Over the past decade, I’ve spent a lot of time writing about Europe’s far right: Marine Le Pen’s ascent in France, the Brexit vote in Britain and the rise of the AfD in Germany. In 2019, I took a road trip across the Continent and was struck by how much these movements differed from country to country. The Italian right was animated by immigration. In France, it was the urban elite’s betrayal of the rural left-behind. Polish nationalists were obsessed with all things LGBTQ+.

It was that year that Steve Bannon, the then in-house ideologue for President Trump, traveled Europe’s capitals in an effort to unite the far right. That effort fizzled. But something is happening more organically now.
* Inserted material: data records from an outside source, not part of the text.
-- ==== Sys2Proof/Laws/RxStep.lean ====
section
/-! SUPPORT. What one RxDeframer step (43_rxdeframer.md R230) of a running receiver can do. -/

namespace Sys2Proof.Machine

/-- A mode request whose precondition holds (44_mode_scheduler.md R270). -/
theorem requestMode_free {m : RadioMode} {s : State} (now : Word) (hp : s.arb.pending = false) (hm : m ≠ s.arb.cur) :
    requestMode m now s = .next ((doSetMode m s).setArb { s.arb with req := m, pending := true, tReq := now }) := by
  unfold requestMode; rw [if_pos ⟨hp, hm⟩]

@[simp] theorem sdReset_eq (s : State) : sdReset s = s.setSync .searching := rfl

/-- What feeding a byte to the detector writes (43_rxdeframer.md R234). -/
theorem rxFeed_eq (b : Byte) (s : State) :
    rxFeed b s = { s with
      rx := { s.rx with
        sync := (sdFeed s.cfg.sync0 s.cfg.sync1 s.rx.sync b).1
        remaining := if (sdFeed s.cfg.sync0 s.cfg.sync1 s.rx.sync b).1 = .locked then s.cfg.n else s.rx.remaining }
      err := if (sdFeed s.cfg.sync0 s.cfg.sync1 s.rx.sync b).2 = true then s.err ||| Cause.syncLoss.mask else s.err
      counters := { s.counters with syncLoss := s.counters.syncLoss +
        if (sdFeed s.cfg.sync0 s.cfg.sync1 s.rx.sync b).2 = true then 1 else 0 } } := by
  unfold rxFeed
  generalize sdFeed s.cfg.sync0 s.cfg.sync1 s.rx.sync b = d
  obtain ⟨d1, d2⟩ := d
  by_cases h1 : d1 = .locked <;> cases d2 <;> simp only [h1, if_true, if_false, Bool.false_eq_true] <;>
    simp [State.setRemaining, State.setSync, State.setRx, raise, State.setErr, State.setCounters, Cause.count]

/-! ### The radio bytes as one stream -/

theorem deframe_locked (c : ConfigRegs) (rem : Nat) (l : List Byte) (h1 : 1 ≤ rem) (h : l.length ≤ rem) :
    deframe c .locked rem l =
      if l.length = rem then ⟨l, .searching, 0, 1⟩ else ⟨l, .locked, rem - l.length, 0⟩ := by
  induction l generalizing rem with
  | nil => rw [if_neg (by simp; omega)]; rfl
  | cons b l ih =>
    simp only [List.length_cons] at h ⊢
    by_cases hr : rem ≤ 1
    · have : l = [] := List.length_eq_zero_iff.mp (by omega)
      subst this
      have : rem = 1 := by omega
      subst this; rfl
    · rw [deframe, if_pos rfl]
      simp only [hr, if_false, Nat.add_zero]
      rw [ih (rem - 1) (by omega) (by omega)]
      by_cases he : l.length = rem - 1
      · rw [if_pos he, if_pos (by omega)]
      · rw [if_neg he, if_neg (by omega)]
        have : rem - 1 - l.length = rem - (l.length + 1) := by omega
        rw [this]

/-- Reading the stream in two parts is reading it whole. -/
theorem deframe_append (c : ConfigRegs) (st : SyncState) (rem : Nat) (a b : List Byte) :
    deframe c st rem (a ++ b) =
      ⟨(deframe c st rem a).payload ++ (deframe c (deframe c st rem a).sync (deframe c st rem a).remaining b).payload,
        (deframe c (deframe c st rem a).sync (deframe c st rem a).remaining b).sync,
        (deframe c (deframe c st rem a).sync (deframe c st rem a).remaining b).remaining,
        (deframe c st rem a).frames + (deframe c (deframe c st rem a).sync (deframe c st rem a).remaining b).frames⟩ := by
  induction a generalizing st rem with
  | nil => simp [deframe]
  | cons x a ih =>
    rw [List.cons_append, deframe, deframe]
    split
    · simp only
      split
      · rw [ih]; simp; omega
      · rw [ih]; simp
    · simp only
      rw [ih]

/-- The premises of a running receiver's phase (c). -/
structure RxReady (s : State) (l : List Byte) : Prop where
  holds : Holds s.rxb l
  fits : l.length ≤ s.cfg.capRxBytes.toNat
  buffer : RxbReady s
  size : 1 ≤ s.cfg.n.toNat
  running : RxRunning s
  settled : s.arb.pending = false → s.arb.req = s.arb.cur

/-- What one RxDeframer step of a running receiver, RXB holding `l`, leaves in `t`: `fed` the bytes fed to the detector,
`reads` the payload bytes read, `sent` the bytes delivered, `rest` what RXB holds, `o` the overruns, `evs` its events. -/
structure RxStepped (now : Word) (s : State) (l fed reads sent rest : List Byte) (o : Nat) (evs : List Event)
    (t : State) : Prop where
  frame : t = { s with
    rxb := t.rxb, env := t.env, err := t.err, rx := t.rx, arb := t.arb,
    counters := { s.counters with
      ovrRx := s.counters.ovrRx + BitVec.ofNat 32 o, framesRx := t.counters.framesRx, linkTo := t.counters.linkTo,
      syncLoss := t.counters.syncLoss } }
  holds : Holds t.rxb rest
  fits : rest.length ≤ s.cfg.capRxBytes.toNat
  kept : (sent ++ rest).Sublist (l ++ reads)
  lost : (l ++ reads).length = (sent ++ rest).length + o
  trace : t.env.trace = s.env.trace ++ evs
  read : radioReads evs = fed ++ reads
  wrote : sinkWrites evs = sent
  one : fed.length ≤ 1
  unlocked : fed ≠ [] → s.rx.sync ≠ .locked
  due : reads.length ≤ payloadDue s fed
  count : t.counters.framesRx = s.counters.framesRx +
    if payloadDue s fed ≠ 0 ∧ reads.length = payloadDue s fed then 1 else 0
  stream : s.cfg.linkTo = 0 → deframe s.cfg s.rx.sync s.rx.remaining.toNat (fed ++ reads) =
    ⟨reads, t.rx.sync, t.rx.remaining.toNat, if payloadDue s fed ≠ 0 ∧ reads.length = payloadDue s fed then 1 else 0⟩
  flagged : o ≠ 0 → t.err.getLsbD 3 = true
  queries : (notEmptiesAsked evs).length ≤ s.cfg.n.toNat + 1
  noOther : modeReadiesAsked evs = [] ∧ timesAsked evs = []
  ready : (∀ b ∈ readiesAsked evs, b = true) → l = [] → rest = [] ∧ o = 0
  running : RxRunning t
  settled : t.arb.pending = false → t.arb.req = t.arb.cur
  cur : t.arb.cur = s.arb.cur
  own : radioReads evs ≠ [] → s.arb.cur = .rx ∧ s.arb.pending = false
  modes : (t.arb = s.arb ∧ modesSet evs = []) ∨ ∃ m, m ≠ .tx ∧ s.arb.pending = false ∧ modesSet evs = [m] ∧
    t.arb = { s.arb with req := m, pending := true, tReq := now }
After the assassination of Charlie Kirk, the American right-wing activist, I was eager to talk to my colleague Jason Horowitz, who spent the weekend at a far-right rally that saw the leaders of these parties converge from all over Europe.

Katrin: Jason, you were at this far-right rally in Madrid last weekend with party leaders from across Europe and beyond. What were people saying about Charlie Kirk?
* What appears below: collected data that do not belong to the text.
-- ==== Sys2Proof/Laws/Foretold.lean ====
section
/-! SUPPORT. The operations of one STEP when the environment's answers are foretold, each said once. -/

namespace Sys2Proof.Machine

theorem record_onward (e : Environment) (ev : Event) : e.record ev = e.onward e.flags e.bytes e.times [ev] := rfl

/-! ### Queries -/

theorem askFlag_foretold (ev : Bool → Event) {s : State} {f : Bool} {rest : List Bool} (h : s.env.flags = f :: rest) :
    askFlag ev s = (f, s.setEnv (s.env.onward rest s.env.bytes s.env.times [ev f])) := by
  obtain ⟨h1, h2⟩ := flag_cons s.env f rest h
  unfold askFlag; rw [h1, h2]; rfl

theorem askByte_foretold (ev : Byte → Event) {s : State} {b : Byte} {rest : List Byte} (h : s.env.bytes = b :: rest) :
    askByte ev s = (b, s.setEnv (s.env.onward s.env.flags rest s.env.times [ev b])) := by
  obtain ⟨h1, h2⟩ := byte_cons s.env b rest h
  unfold askByte; rw [h1, h2]; rfl

theorem askNow_foretold {s : State} {t : Word} {rest : List Word} (h : s.env.times = t :: rest) :
    askNow s = (t, s.setEnv (s.env.onward s.env.flags s.env.bytes rest [.timeNow t])) := by
  obtain ⟨h1, h2⟩ := time_cons s.env t rest h
  unfold askNow; rw [h1, h2]; rfl

/-! ### The iteration of each role -/

theorem exec_step_run {s : State} (hr : s.coreState = .run) :
    exec .step s = andThen (schedulerIteration s) fun t => .next (respond .ok 0 t) := by
  show execStep s = _; unfold execStep; rw [if_pos (by simp [permitted, hr])]

/-- A STEP of a transmitter whose source's answers are foretold is its phase (b) after the drain, the mode poll and the
response. -/
theorem exec_step_transmitter {s : State} {now : Word} {ts : List Word} {taken : List Byte} {tail : List Event}
    (inv : Inv s) (hr : s.coreState = .run) (hx : s.cfg.role = .tx) (hk : taken.length ≤ s.cfg.capTxBytes.toNat)
    (hj : s.cfg.policy = .reject → (s.txb.held ++ taken).length ≤ s.cfg.capTxBytes.toNat)
    (ht : tail = [.srcValid false] ∨
      (tail = [.srcValid true] ∧ s.cfg.policy ≠ .reject ∧ taken.length = s.cfg.capTxBytes.toNat) ∨
      (tail = [.srcValid true, .srcOverrun] ∧ s.cfg.policy = .reject ∧
        (s.txb.held ++ taken).length = s.cfg.capTxBytes.toNat))
    {fs : List Bool} {bs : List Byte} (hf : s.env.flags = flagsAnswered (taken.flatMap takeEvents ++ tail) ++ fs)
    (hb : s.env.bytes = bytesAnswered (taken.flatMap takeEvents ++ tail) ++ bs) (hts : s.env.times = now :: ts) :
    ∃ o d, Drained now s.cfg.capTxBytes.toNat (s.setEnv (s.env.onward s.env.flags s.env.bytes ts [.timeNow now]))
        s.txb.held taken tail o d ∧
      d.env = s.env.onward fs bs ts (.timeNow now :: (taken.flatMap takeEvents ++ tail)) ∧
      exec .step s = andThen (txStep now d) fun t => .next (respond .ok 0 (modePoll now t)) := by
  obtain ⟨-, l3, l4, -⟩ := (configLegal_iff s).mp (inv.legal hr)
  obtain ⟨l4, l5⟩ := l4 hx
  have hh : Holds s.txb s.txb.held := .of_slide inv.txbWf inv.txbSlide
  have hlen : s.txb.held.length ≤ s.cfg.capTxBytes.toNat := by rw [hh.length, ← BitVec.le_def]; exact inv.txbFits
  have hn := ((configLegal_iff s).mp (inv.legal hr)).1.1
  obtain ⟨o, d, e, dr, env⟩ := sbFillLoop_foretold now
    (s := s.setEnv (s.env.onward s.env.flags s.env.bytes ts [.timeNow now])) (l := s.txb.held) (taken := taken)
    (tail := tail) hh hlen ⟨hn.trans l4, l5, l3⟩ hk hj ht (fs := fs) (bs := bs) hf hb
  have env' : d.env = s.env.onward fs bs ts (.timeNow now :: (taken.flatMap takeEvents ++ tail)) := by
    rw [env]; exact onward_onward s.env _ _ _ _ _ _ _ _
  have cfg : d.cfg = s.cfg := by rw [dr.frame]; rfl
  refine ⟨o, d, dr, env', ?_⟩
  rw [exec_step_run hr]
  unfold schedulerIteration phaseA phaseB phaseC
  rw [askNow_foretold hts]
  simp only
  rw [if_pos (by simpa using hx), e]
  simp only [andThen_next]
  rw [if_pos (by rw [cfg]; exact hx)]
  cases e : txStep now d with
  | next t =>
    simp only [andThen_next]
    rw [if_neg (by rw [(kept_tx.txStep now e).cfg, cfg, hx]; decide)]
    rfl
  | fault r => rfl
  | refused r => rfl

/-- The sink delivery to a sink whose answers are foretold. -/
theorem sbDeliverLoop_foretold {s : State} {l : List Byte} {k : Nat} (h : Holds s.rxb l)
    (hd : l.length ≤ s.params.rxbDepthMax.toNat) {fs : List Bool}
    (hf : s.env.flags = flagsAnswered (sinkTakes l k) ++ fs) :
    ∃ r, sbDeliverLoop l.length s =
        .next ((s.setRxb r).setEnv (s.env.onward fs s.env.bytes s.env.times (sinkTakes l k))) ∧
      Holds r (l.drop k) ∧ (l.take k = [] → r = s.rxb) := by
  induction l generalizing s k with
  | nil =>
    refine ⟨s.rxb, ?_, by simpa using h, fun _ => rfl⟩
    simp [sinkTakes] at hf
    simp [sbDeliverLoop, sinkTakes, ← hf, Environment.onward, State.setEnv, State.setRxb]
  | cons x l ih =>
    rw [List.length_cons]
    unfold sbDeliverLoop
    cases k with
    | zero =>
      have hf' : s.env.flags = false :: fs := by simpa [sinkTakes] using hf
      simp only [askSinkReady, askFlag_foretold _ hf']
      exact ⟨s.rxb, rfl, h, fun _ => rfl⟩
    | succ k =>
      have hf' : s.env.flags = true :: (flagsAnswered (sinkTakes l k) ++ fs) := by
        rw [hf]; simp [sinkTakes, deliverEvents]
      simp only [askSinkReady, askFlag_foretold _ hf', if_true]
      obtain ⟨r, e, o⟩ := sbTake_holds (b := .rxb) (l := x :: l)
        (s := s.setEnv (s.env.onward (flagsAnswered (sinkTakes l k) ++ fs) s.env.bytes s.env.times [.sinkReady true]))
        1 h (by simp) hd
      rw [e]
      simp only [andThen_next]
      obtain ⟨r', e', o', -⟩ := ih (k := k) (s := doSinkWrite x ((s.setEnv (s.env.onward
        (flagsAnswered (sinkTakes l k) ++ fs) s.env.bytes s.env.times [.sinkReady true])).setBuf .rxb r))
        (by show Holds r l; simpa using o) (Nat.le_of_succ_le hd) rfl
      refine ⟨r', e'.trans ?_, by simpa using o', by simp⟩
      simp [doSinkWrite, act, State.setEnv, State.setBuf, State.setRxb, Environment.onward, Environment.record, sinkTakes,
        deliverEvents]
Jason: There are these common themes you always hear about at these rallies. Immigration, sovereignty, an encroaching European Union. But the new thing that everyone was talking about was Charlie Kirk. That shouldn’t have been surprising, because lots of these parties have been developing a narrative — or mythology — of persecution for years, sometimes decades. And they took the assassination of Kirk as more evidence of their persecution. As one of the party leaders explained to me, they needed to “use him” for political mobilization. In a way, it would be political malpractice not to.

Katrin: You were in Italy when Bannon tried, in 2019, to unify Europe’s far right, and it didn’t work. Could Charlie Kirk achieve, posthumously, what Bannon failed to do?
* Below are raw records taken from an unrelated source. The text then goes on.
theorem witness_FifoOnlyInConfirmedMode :
    (Inv sending ∧ ∃ t, exec .step sending = .next t ∧ decide (radioWrites t.env.trace = [0x69]) = true) ∧
    Inv receivingLast ∧ ∃ t, exec .step receivingLast = .next t ∧
      decide (radioReads t.env.trace = [0xC5] ∧ readiesAsked t.env.trace = [true]) = true :=
  ⟨⟨sending_inv.1, sending_runs⟩, receivingLast_inv.1, receivingLast_runs⟩

theorem witness_ModeGraph :
    (transmitting sending ∧ ∃ t, exec .step sending = .next t) ∧
    receiving receivingLast ∧ receivingLast.cfg.rxIdleCycle = false ∧ receivingLast.arb.cur = .rx ∧
    ∃ t, exec .step receivingLast = .next t :=
  ⟨⟨sending_inv, ends (by decide)⟩, receivingLast_inv, rfl, rfl, ends (by decide)⟩

theorem witness_EventBounds :
    (transmitting sending ∧ ∃ t, exec .step sending = .next t) ∧
    receiving receivingLast ∧ ∃ t, exec .step receivingLast = .next t :=
  ⟨⟨sending_inv, ends (by decide)⟩, receivingLast_inv, ends (by decide)⟩

theorem witness_TransmitStream : transmitting sending ∧ sending.cfg.policy = .reject := ⟨sending_inv, by decide⟩

/-- A receiver with the link timeout disabled. -/
def listening : State := { receivingLast with cfg := { regs 0xEE01 with linkTo := 0 } }

theorem witness_ReceiveStream :
    receiving listening ∧ listening.cfg.linkTo = 0 ∧
    ∃ t, execAll [.step] listening = .next t ∧ decide (t.err.getLsbD 3 = false) = true :=
  ⟨receiving_of (by decide), rfl, ends_with _ (by decide)⟩

theorem witness_FrameImagesDeframe :
    1 ≤ (regs 0xEE00).n.toNat ∧ ∀ d ∈ [[], [0xB1], [(0xB1 : Byte), 0xB2]], d.length ≤ (regs 0xEE00).n.toNat := by decide

/-- A transmitter that takes 0xB1, a frame of its own with N = 1, and sends it in three STEPs. -/
def endA : State :=
  { sender .idle 0 settledIdle [true, false, true, false, false, false, false, false, true, true] [0xB1] [1, 2, 3] with
    cfg := { regs 0xEE00 with frameSize := 1, linkTo := 0 } }

/-- A receiver that reads the three bytes of its wire image in three STEPs. -/
def endR : State :=
  { listener 0xEE01 .start .searching 0 settledIdle [true, true, true, true, true] [0x37, 0x69, 0xB1] [1, 2, 3] with
    cfg := { regs 0xEE01 with frameSize := 1, linkTo := 0 } }

theorem witness_EndToEnd :
    (transmitting endA ∧ endA.cfg.policy = .reject ∧ endA.tx.state = .idle ∧ endA.txb.pending = 0) ∧
    (receiving endR ∧ endR.cfg.linkTo = 0 ∧ endR.rx.sync = .searching ∧ endR.rxb.pending = 0) ∧
    (endR.cfg.n = endA.cfg.n ∧ endR.cfg.sync0 = endA.cfg.sync0 ∧ endR.cfg.sync1 = endA.cfg.sync1) ∧
    (∃ t, execAll [.step, .step, .step] endA = .next t ∧
      decide (t.tx.state = .idle ∧ radioWrites t.env.trace = [0x37, 0x69, 0xB1]) = true) ∧
    ∃ u, execAll (List.replicate 3 .step) endR = .next u ∧
      decide (u.err.getLsbD 3 = false ∧ radioReads u.env.trace = [0x37, 0x69, 0xB1]) = true :=
  ⟨⟨transmitting_of (by decide), by decide, by decide, by decide⟩,
    ⟨receiving_of (by decide), by decide, by decide, by decide⟩, by decide,
    ends_with _ (by decide +kernel), ends_with _ (by decide +kernel)⟩

theorem witness_AlwaysReadySink :
    receiving receivingLast ∧ ∃ t, exec .step receivingLast = .next t ∧
      decide (radioReads t.env.trace = [0xC5] ∧ readiesAsked t.env.trace = [true]) = true :=
  ⟨receivingLast_inv, receivingLast_runs⟩

/-- `sending` with another byte beyond those TXB holds. -/
theorem witness_UnspecifiedBytesUnobservable :
    Inv sending ∧ Alike sending { sending with txb := ⟨[(5, 0x77)], 0, 0⟩ } :=
  ⟨sending_inv.1, ⟨by decide, by decide, by decide, by decide, by decide, by decide⟩⟩

/-- TXB with `n` of its four bytes held, under a policy. -/
def filled (ctrl : Word) (d : Memory) (n : Count) : State := holding d n (machine .run ctrl quietTx quietRx settledIdle [] [] [])

def fullData : Memory := [(0, 0xB1), (1, 0xB2), (2, 0xB3), (3, 0xB4)]

theorem witness_AppendRule :
    (BufferReady .txb (filled 0 [(0, 0xB1), (1, 0xB2), (2, 0xB3)] 3) ∧
      ((filled 0 [(0, 0xB1), (1, 0xB2), (2, 0xB3)] 3).buf .txb).pending < (filled 0 [] 3).capacity .txb) ∧
    ∀ p ∈ [((0x0 : Word), Policy.reject), (0x2, .dropNew), (0x4, .dropOld)],
      BufferReady .txb (filled p.1 fullData 4) ∧ (filled p.1 fullData 4).cfg.policy = p.2 ∧
      ((filled p.1 fullData 4).buf .txb).pending = (filled p.1 fullData 4).capacity .txb := by
  refine ⟨⟨⟨by decide, by decide, by decide, by decide, by decide⟩, by decide⟩, ?_⟩
  intro p hp
  have h : p = (0x0, .reject) ∨ p = (0x2, .dropNew) ∨ p = (0x4, .dropOld) := by simpa using hp
  rcases h with rfl | rfl | rfl
  · exact ⟨⟨by decide, by decide, by decide, by decide, by decide⟩, by decide⟩
  · exact ⟨⟨by decide, by decide, by decide, by decide, by decide⟩, by decide⟩
  · exact ⟨⟨by decide, by decide, by decide, by decide, by decide⟩, by decide⟩

theorem witness_AppendListRule :
    BufferReady .txb (filled 0x4 fullData 4) ∧ (filled 0x4 fullData 4).cfg.policy ≠ .reserved :=
  ⟨⟨by decide, by decide, by decide, by decide, by decide⟩, by decide⟩

/-- All that is held, and one more. -/
theorem witness_TakeRule :
    BufferReady .txb (filled 0 fullData 4) ∧ (4 : Count) ≤ ((filled 0 fullData 4).buf .txb).pending ∧
    ((filled 0 fullData 4).buf .txb).pending < 5 :=
  ⟨⟨by decide, by decide, by decide, by decide, by decide⟩, by decide⟩

theorem witness_FifoLaws :
    BufferReady .txb (filled 0 fullData 4) ∧
    (1 : Count).toNat + (3 : Count).toNat ≤ ((filled 0 fullData 4).buf .txb).pending.toNat :=
  ⟨⟨by decide, by decide, by decide, by decide, by decide⟩, by decide⟩

/-- `s` with just the answers recorded in `evs` foretold. -/
def replies (evs : List Event) (s : State) : State :=
  { s with env := ⟨flagsAnswered evs, bytesAnswered evs, timesAsked evs, 0, []⟩ }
Jason: Bannon had identified Italy as the center of the new populism in Europe, and I saw his effort up close to try and sign up people for this thing he had called The Movement. One reason it didn’t work was that Europeans had a sense it was primarily about Bannon. Charlie Kirk had a more organic online connection to many on the right in Europe, especially the young. He was in their phones, in reels translated into their own languages. That someone they sort of knew and watched was killed on camera was powerful. And one leader of a European right-wing party told me that it mattered that this had happened in America, which has in many ways taken the lead in the right-wing echo chamber. So they were more than willing to accept Kirk as a martyr of their own.

Katrin: And what does that say about the state of the global far right?

Jason: It shows that the right-wing ecosystem has already become more aligned. And that’s a result of social media and the immediacy of X and Instagram and YouTube. But it also reflects something more purposeful: A strategy of these parties to draw closer together. They make a point of speaking at each other’s rallies. They share the same issues. And the same politically useful mythology of victimization. So those factors make something as enormous in the United States as Charlie Kirk’s assassination reverberate in Europe and beyond.